-- ==== Sys2Proof/Tests/Slice0.lean ====
section
/-! SUPPORT. Tests: the checks of WellFormed refuse ill-formed commands, small steps on small states by the manual's
examples, and for each statement with hypotheses a state and operands that meet them. -/

namespace Sys2Proof.Tests

open Sys2Proof.Machine

set_option Elab.async false

/-! ### Well-formedness -/

theorem test_wf_write_empty : (Instr.watchedWrite ⟨0x3000, [], true⟩).wf = false := by decide
theorem test_wf_write_across_blocks : (Instr.guardedWrite ⟨0x303F, [(1, true), (2, true)], true⟩).wf = false := by decide
theorem test_wf_frame_across_blocks : (Instr.frameArrival ⟨0x1003F, [(1, true), (2, true)], true⟩).wf = false := by decide
theorem test_wf_write_good : (Instr.watchedWrite ⟨0x303E, [(1, true), (2, true)], true⟩).wf = true := by decide
theorem test_wf_read_empty : (Instr.headStatusConsumingRead (.accept ⟨0x20000, []⟩)).wf = false := by decide
theorem test_wf_read_across_blocks : (Instr.runRecordConsumingRead (.accept ⟨0x5003F, [true, true]⟩)).wf = false := by decide
theorem test_wf_read_short_data : (Instr.trimSortConsumingRead (.answer ⟨0x40000, [true, true]⟩ true [0])).wf = false := by
  decide
theorem test_wf_read_good : (Instr.noticeConsumingRead (.answer ⟨0x70000, [true, true]⟩ true [0, 0])).wf = true := by decide
theorem test_wf_known_kind : (Instr.overrideUnknownKind 4 0 0).wf = false := by decide
theorem test_wf_unknown_kind : (Instr.overrideUnknownKind 5 0 0).wf = true := by decide
theorem test_wf_known_code : (Instr.commandUnknown 12).wf = false := by decide
theorem test_wf_unknown_code : (Instr.commandUnknown 0).wf = true := by decide
theorem test_wf_tasks_twice : (Instr.lugEvent [.close, .close]).wf = false := by decide

/-! ### States -/

/-- The state a command answers. -/
def after (c : Instr) (s : State) : State :=
  match exec c s with
  | .next t => t
  | .fault _ => s
  | .refused _ => s

/-- Out of INIT, in IDLE. -/
def idle : State := { State.reset with resetLow := false, lineState := .idle }

/-- W = 1, C = 3, S = 6, one slice a head, capacity 2, no alternates; station 7 has rank 7. -/
def testConfig : LineConfig where
  w := 1
  c := 3
  s := 6
  slices := Vector.replicate 8 1
  ranks := (Vector.replicate 8 0).set 7 7
  capacity := Vector.replicate 40 2
  alternate := Vector.replicate 40 0

/-- In RUN at LC = 100 with nothing on the line. -/
def running : State := { idle with lineState := .run, config := some testConfig, lc := 100 }

/-- The shadow of a configuration that passes: W = 1, C = 2, S = 4, one slice a head, every capacity 1. -/
def goodConfig : List Host.Cell :=
  placedAt 0x3000 [1, 2, 4] ++ placedAt 0x3008 (List.replicate 8 1)
    ++ (List.range 40).map fun i => (0x3020 + 2 * i, 1)

/-- The shadow of a bank that passes: minimum length 1, thickness 4, every width 4, and zeros. -/
def goodBank (k : BankId) : List Host.Cell :=
  placedAt (bankBase k + 0xA0) [1] ++ placedAt (bankBase k + 0xA3) [4, 4, 4, 4, 4, 4, 4]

------------------------------

(Exercise objective):
Only the lines above that include the word "Tests" belong in the answer; copy each one.

(Output for this task):
-- ==== Sys2Proof/Tests/Slice0.lean ====
/-! SUPPORT. Tests: the checks of WellFormed refuse ill-formed commands, small steps on small states by the manual's
namespace Sys2Proof.Tests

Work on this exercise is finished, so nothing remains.